AT&T is confident the company will prevail in court, said Wayne Watts, AT&T’s senior executive vice president and general counsel.
AT&T plans to ask for an expedited court hearing “so the enormous benefits of this merger can be fully reviewed,” Watts said in a statement. “We are surprised and disappointed by today’s action, particularly since we have met repeatedly with the Department of Justice and there was no indication from the DOJ that this action was being contemplated.
Earlier Wednesday, AT&T said it would bring back 5,000 outsourced call-centre jobs to the U.S. if the deal was approved.
AT&T and T-Mobile, owned by Deutsche Telekom, compete head-to-head in 97 of the nation’s 100 largest cellular marketing areas, the complaint said. The deal would eliminate T-Mobile as a “disruptive force” in the mobile industry through low prices and innovative services, the DOJ said in a press release.
T-Mobile offered the first smartphone using the Android OS, the first Blackberry wireless e-mail and the first national Wi-Fi hotspot access, the DOJ said. T-Mobile was the first U.S. company to roll out a nationwide data network based on advanced HSPA+ (High-Speed Packet Access) technology, the agency said.
AT&T felt competitive pressure from T-Mobile, and from its HSPA+ offering, Cole said.
T-Mobile sees itself as “the No. 1 value challenger of the established big guys in the market,” according to company documents quoted in the DOJ complaint. T-Mobile’s strategy is to “attack incumbents and find innovative ways to overcome scale disadvantages. [T-Mobile] will be faster, more agile, and scrappy, with diligence on decisions and costs both big and small,” the documents added.

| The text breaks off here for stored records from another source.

-- ==== Sys2Proof/Laws/Counting.lean ====
section
/-! SUPPORT. One pass of COUNT's loop (40_session_and_count.md R113), and the loop over the bytes of a packet. -/

namespace Sys2Proof.Machine

theorem countPass_byte {s : State} {v : Byte} {rest : List ByteItem} (h : s.io.errors.quiet .byteIn 1)
    (hb : s.io.byteIn = .byte v :: rest) (hv : occGet s.regs.occ v ≠ Count.max) :
    countPass s = .again (((s.moved .byteIn 1 [.inByte v]).setByteIn rest).setOcc
      (occSet s.regs.occ v (occGet s.regs.occ v + 1))) := by
  simp [countPass, byteIn_byte h hb, hv]

theorem countPass_ovf {s : State} {v : Byte} {rest : List ByteItem} (h : s.io.errors.quiet .byteIn 1)
    (hb : s.io.byteIn = .byte v :: rest) (hv : occGet s.regs.occ v = Count.max) :
    countPass s = .out (.raised (.ovf .count) ((s.moved .byteIn 1 [.inByte v]).setByteIn rest)) := by
  simp [countPass, byteIn_byte h hb, hv]

theorem countPass_end {s : State} {rest : List ByteItem} (h : s.io.errors.quiet .byteIn 1)
    (hb : s.io.byteIn = .packetEnd :: rest) :
    countPass s = .out (.done ((s.moved .byteIn 1 [.inEnd]).setByteIn rest)) := by
  simp [countPass, byteIn_end h hb]

theorem countPass_failsAt {s : State} (h : s.io.errors.failsAt .byteIn 0) :
    countPass s = .out (.raised (.io .byteIn) (s.moved .byteIn 1 [])) := by
  simp [countPass, byteIn_failsAt h]

theorem countPass_starved {s : State} (h : s.io.errors.quiet .byteIn 1) (hb : s.io.byteIn = []) :
    countPass s = .out (.stuck .byteInStarved) := by
  simp [countPass, byteIn_starved h hb]

/-- COUNT over `bs`, where no transfer fails and no slot would pass 2^64 - 1: every byte is counted and the loop goes on. -/
theorem count_loop {f : Fault} (bs : List Byte) : ∀ {s : State} {rest : List ByteItem} (n : Nat),
    s.io.byteIn = bs.map .byte ++ rest → s.io.errors.quiet .byteIn bs.length →
    (∀ b, (occGet s.regs.occ b).toNat + bs.count b < 2 ^ 64) →
    ∃ o : Occ, (∀ b, (occGet o b).toNat = (occGet s.regs.occ b).toNat + bs.count b) ∧
      loop countPass f (bs.length + n) s =
        loop countPass f n (((s.moved .byteIn bs.length (bs.map .inByte)).setByteIn rest).setOcc o) := by
  induction bs with
  | nil =>
    intro s rest n hb _ _
    refine ⟨s.regs.occ, by simp, ?_⟩
    have : ((s.moved .byteIn 0 []).setByteIn rest).setOcc s.regs.occ = s := by
      rw [State.moved_zero]
      have : rest = s.io.byteIn := by simpa using hb.symm
      subst this
      rfl
    simp [this]
  | cons v vs ih =>
    intro s rest n hb hq hc
    rw [List.length_cons, Nat.add_comm, IoErrors.quiet_add] at hq
    have hv := hc v
    rw [List.count_cons_self] at hv
    have hne : occGet s.regs.occ v ≠ Count.max := by
      intro e
      rw [e, show Count.max.toNat = 2 ^ 64 - 1 from rfl] at hv
      omega
    let t := ((s.moved .byteIn 1 [.inByte v]).setByteIn (vs.map .byte ++ rest)).setOcc
      (occSet s.regs.occ v (occGet s.regs.occ v + 1))
    have hpass : countPass s = .again t := countPass_byte hq.1 (by simpa using hb) hne
    have hocc : ∀ b, (occGet t.regs.occ b).toNat + vs.count b = (occGet s.regs.occ b).toNat + (v :: vs).count b := by
      intro b
      by_cases hbv : b = v
      · subst hbv
        have h1 : (occGet t.regs.occ b).toNat = (occGet s.regs.occ b).toNat + 1 := by
          simp only [t, State.setOcc_occ, occGet_occSet_self, BitVec.toNat_add]
          rw [show (1 : Count).toNat = 1 from rfl]
          exact Nat.mod_eq_of_lt (by omega)
        rw [h1, List.count_cons_self]; omega
      · rw [List.count_cons_of_ne (fun e => hbv e.symm)]
        simp only [t, State.setOcc_occ, occGet_occSet_ne _ _ hbv]
    obtain ⟨o, ho, hl⟩ := ih (s := t) (rest := rest) n rfl (by simpa [t] using hq.2)
      (fun b => by rw [hocc]; exact hc b)
    refine ⟨o, fun b => by rw [ho, hocc], ?_⟩
    rw [show (v :: vs).length + n = (vs.length + n) + 1 by simp; omega, loop_again hpass, hl]
    congr 1
    simp [t, State.setOcc, State.setByteIn, State.moved, State.setErrors, State.record, IoErrors.after_after, Nat.add_comm]

end Sys2Proof.Machine
end

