theorem encLoop_frame (n : Nat) (f : Fault) (s : State) : (loop encPass f n s).Holds fun t =>
    s.Uses [.byteIn, .bitOut] t ∧ t.regs = s.regs := by
  refine loop_holds ?_ _ s ⟨.refl _ _, rfl⟩
  rintro t ⟨h1, h2⟩
  have hm : ∀ es : List Event, (∀ e ∈ es, e.byteOut? = none ∧ e.bitOut? = none) → s.Uses [.byteIn, .bitOut] (t.moved .byteIn 1 es) :=
    fun es he => h1.trans ((t.uses_moved .byteIn _ _ he).mono (by simp))
  rcases byteIn_cases t with h | ⟨_, h⟩ | ⟨v, rest, hb, h⟩ | ⟨rest, hb, h⟩ <;> simp only [encPass, h]
  · exact ⟨hm _ (by simp), h2⟩
  · trivial
  · have hu := State.uses_setByteIn (hm [.inByte v] (by simp [Event.byteOut?, Event.bitOut?])) (by simp) rest
    split
    · exact ⟨hu, h2⟩
    · rename_i p hp
      refine Run.Holds.toPass (P := fun t => s.Uses [.byteIn, .bitOut] t ∧ t.regs = s.regs) ((bitWriteSeq_uses p _).imp ?_) (fun _ k => k)
      rintro u ⟨k1, k2⟩
      exact ⟨hu.trans (k1.mono (by simp)), k2.trans h2⟩
  · exact ⟨State.uses_setByteIn (hm _ (by simp [Event.byteOut?, Event.bitOut?])) (by simp) _, h2⟩

/-- ENC clears OCC, TREE and LUT, on a fault it writes nothing, and uses BYTE_IN and BIT_OUT alone. -/
theorem encRun_ends (s : State) : (encRun s).Ends
    (fun t => s.Uses [.byteIn, .bitOut] t ∧ t.regs = { s.regs with occ := Occ.zero, tree := none, lut := Lut.empty })
    (fun t => s.Uses [.byteIn, .bitOut] t ∧ t.regs = s.regs) := by
  refine Run.Ends.andThen (D := fun t => s.Uses [.byteIn, .bitOut] t ∧ t.regs = s.regs) (Run.Ends.andThen (D := fun t => s.Uses [.byteIn, .bitOut] t ∧ t.regs = s.regs)
    (Run.Ends.andThen (encLoop_frame _ _ s).ends ?_) ?_) ?_
  · rintro t ⟨h1, h2⟩
    simp only [encTerminator]
    split
    · trivial
    · exact ((bitWriteSeq_uses _ t).imp fun u k => ⟨h1.trans (k.1.mono (by simp)), k.2.trans h2⟩).ends
  · rintro t ⟨h1, h2⟩
    exact ((send_uses .bitOut .outFlush t rfl).imp fun u k => ⟨h1.trans (k.1.mono (by simp)), k.2.trans h2⟩).ends
  · rintro t ⟨h1, h2⟩
    exact ⟨State.uses_of_io h1 rfl, by simp [h2]⟩

theorem decLoop_frame (root : Tree) (n : Nat) (f : Fault) (s : State) : (loop (decPass root) f n s).Holds fun t =>
    s.Uses [.bitIn, .byteOut] t ∧ ∃ c, t.regs = { s.regs with cur := c } := by
  refine loop_holds ?_ _ s ⟨.refl _ _, _, rfl⟩
  rintro t ⟨h1, c0, h2⟩
  have hc : ∀ u : State, s.Uses [.bitIn, .byteOut] u → u.regs = t.regs → ∀ c, s.Uses [.bitIn, .byteOut] (u.setCur c) ∧ ∃ x, (u.setCur c).regs = { s.regs with cur := x } := by
    intro u k1 k2 c
    refine ⟨State.uses_of_io k1 rfl, c, ?_⟩
    simp only [State.setCur]; rw [k2, h2]
  have hs : ∀ u : State, s.Uses [.bitIn, .byteOut] u → u.regs = t.regs → s.Uses [.bitIn, .byteOut] u ∧ ∃ x, u.regs = { s.regs with cur := x } := by
    intro u k1 k2
    exact ⟨k1, _, by rw [k2]; exact h2⟩
  have hsend : ∀ b, (byteOut b t).Holds fun u => s.Uses [.bitIn, .byteOut] u ∧ u.regs = t.regs := by
    intro b
    exact (send_uses .byteOut (.outByte b) t rfl).imp fun u k => ⟨h1.trans (k.1.mono (by simp)), k.2⟩
  unfold decPass
  split
  · trivial
  · exact ⟨h1, _, h2⟩
  · rename_i b c hcur
    split
    · cases hb : byteOut b t with
      | done u => have := hsend b; rw [hb] at this; exact hs u this.1 this.2
      | raised c u => have := hsend b; rw [hb] at this; exact hs u this.1 this.2
      | stuck f => trivial
    · cases hb : byteOut b t with
      | done u => have := hsend b; rw [hb] at this; exact hc u this.1 this.2 _
      | raised c u => have := hsend b; rw [hb] at this; exact hs u this.1 this.2
      | stuck f => trivial
  · split
    · exact ⟨h1, _, h2⟩
    · rename_i hb
      obtain ⟨b, rest, hbr⟩ : ∃ b rest, t.io.bitIn = b :: rest := by
        cases hbb : t.io.bitIn with
        | nil => simp [hbb] at hb
        | cons b rest => exact ⟨b, rest, rfl⟩
      have hk : s.Uses [.bitIn, .byteOut] ((t.moved .bitIn 1 [.inBit b]).setBitIn rest) :=
        State.uses_setBitIn (h1.trans ((t.uses_moved .bitIn 1 [.inBit b] (by simp [Event.byteOut?, Event.bitOut?])).mono (by simp))) (by simp) _
      rcases bitRead_cases hbr with ⟨_, h⟩ | ⟨_, h⟩
      · rw [h]; exact hs _ (h1.trans ((t.uses_moved .bitIn 1 [] (by simp)).mono (by simp))) rfl
      · rw [h]; cases b
        · exact hc _ hk rfl _
        · exact hc _ hk rfl _

/-- DEC clears OCC, TREE, LUT and CUR, on a fault it writes CUR alone, and uses BIT_IN and BYTE_OUT alone. -/
theorem decRun_ends (s : State) : (decRun s).Ends
    (fun t => s.Uses [.bitIn, .byteOut] t ∧ t.regs = { s.regs with occ := Occ.zero, tree := none, lut := Lut.empty, cur := none })
    (fun t => s.Uses [.bitIn, .byteOut] t ∧ ∃ c, t.regs = { s.regs with cur := c }) := by
  simp only [decRun]
  split
  · trivial
  · rename_i root hroot
    have h0 : s.Uses [.bitIn, .byteOut] (s.setCur (some root)) := State.uses_of_io (.refl _ _) rfl
    have := (decLoop_frame root (decBound s) .decNeverEnds (s.setCur (some root))).ends
    refine Run.Ends.andThen (D := fun t => s.Uses [.bitIn, .byteOut] t ∧ ∃ c, t.regs = { s.regs with cur := c }) (this.imp ?_ ?_) ?_
    · rintro t ⟨h1, c, h2⟩
      exact ⟨h0.trans h1, c, h2⟩
    · rintro t ⟨h1, c, h2⟩
      exact ⟨h0.trans h1, c, h2⟩
    · rintro t ⟨h1, c, h2⟩
      exact ⟨State.uses_of_io h1 rfl, by simp only [discardData_regs, State.setCur]; rw [h2]⟩

/-- The data registers a raising command leaves (60_exceptions.md R228). -/
theorem runOf_raised {i : Instr} {s u : State} {c : Cause} (hr : runOf i s = .raised c u) :
    u.regs.tree = s.regs.tree ∧ u.regs.lut = s.regs.lut ∧ (i ≠ .count → u.regs.occ = s.regs.occ) := by
  cases i with
  | clr => cases hr
  | count => have := countRun_frame s; rw [show countRun s = _ from hr] at this; obtain ⟨_, x, h⟩ := this; simp [h]
  | build => have := buildRun_ends s; rw [show buildRun s = _ from hr] at this; obtain ⟨_, x, h⟩ := this; simp [h]
  | ser => have := serRun_frame s; rw [show serRun s = _ from hr] at this; rw [this.2]; simp
  | deser => have := deserRun_ends s; rw [show deserRun s = _ from hr] at this; rw [this.2]; simp
  | inj => have := injRun_ends s; rw [show injRun s = _ from hr] at this; exact this.elim
  | lut => have := lutRun_ends s; rw [show lutRun s = _ from hr] at this; exact this.elim
  | enc => have := encRun_ends s; rw [show encRun s = _ from hr] at this; rw [this.2]; simp
  | dec => have := decRun_ends s; rw [show decRun s = _ from hr] at this; obtain ⟨_, x, h⟩ := this; simp [h]

end Sys2Proof.Machine
end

The DOJ looked seriously at the benefits AT&T and T-Mobile talked about, the agency said. AT&T did not demonstrate that the deal “promised any efficiencies that would be sufficient to outweigh the transaction’s substantial adverse impact on competition and consumers,” the DOJ said.
Critics have said the merger would reduce the number of nationwide mobile carriers from four to three and could lead to higher mobile service prices with low-cost competitor T-Mobile eliminated. AT&T could better use the $39 billion to build out and improve its existing network, critics have said.
AT&T has argued that the deal will allow the carrier to bring LTE (Long Term Evolution) mobile broadband service to 97 per cent of the U.S., as opposed to 80 percent without the merger. T-Mobile executives have said they don’t have the spectrum to offer LTE service without the merger. The merger will result in better mobile service, with fewer dropped calls and faster data speeds, AT&T has said.
The DOJ’s opposition to the deal may not mean the merger is dead, said Jeff Kagan, an independent telecom analyst. “It can be renegotiated,” he said. “I think the government is simply saying this deal, the way it is structured, will not be approved. So AT&T must change the structure and they will. They will reintroduce this deal and it will be under consideration again.”
The DOJ’s actions, however, strike a major blow to AT&T as it searches for ways to meet a growing demand for mobile spectrum, he said. “AT&T needs more capacity,” he said. “However, this is the same problem every carrier has to deal with going forward. We need solutions.”
One way to deal with the spectrum crunch caused by increased use of mobile data services would be for the U.S. Federal Communications Commission to take back mobile spectrum and let all carriers share it, Kagan said. Another approach would be to combine terrestrial and satellite services, as mobile broadband startup LightSquared has proposed, he said.
“Either way, we need to come together as a nation and an industry and come up with a real long term solution,” he said.
The FCC, also reviewing the proposed merger, had “serious concerns” about the deal’s effect on mobile competition, FCC Chairman Julius Genachowski said in a statement.
Critics of the deal applauded the DOJ’s actions. “This ought not to be a big surprise,” said Andrew Jay Schwartzman, senior vice president and policy director of Media Access Project, a nonprofit law firm focused on media issues. “This is arguably the most anti-competitive move in recent American economic history. It is heartening that the Department of Justice has withstood withering political pressure from AT&T to do the right thing for the American public.”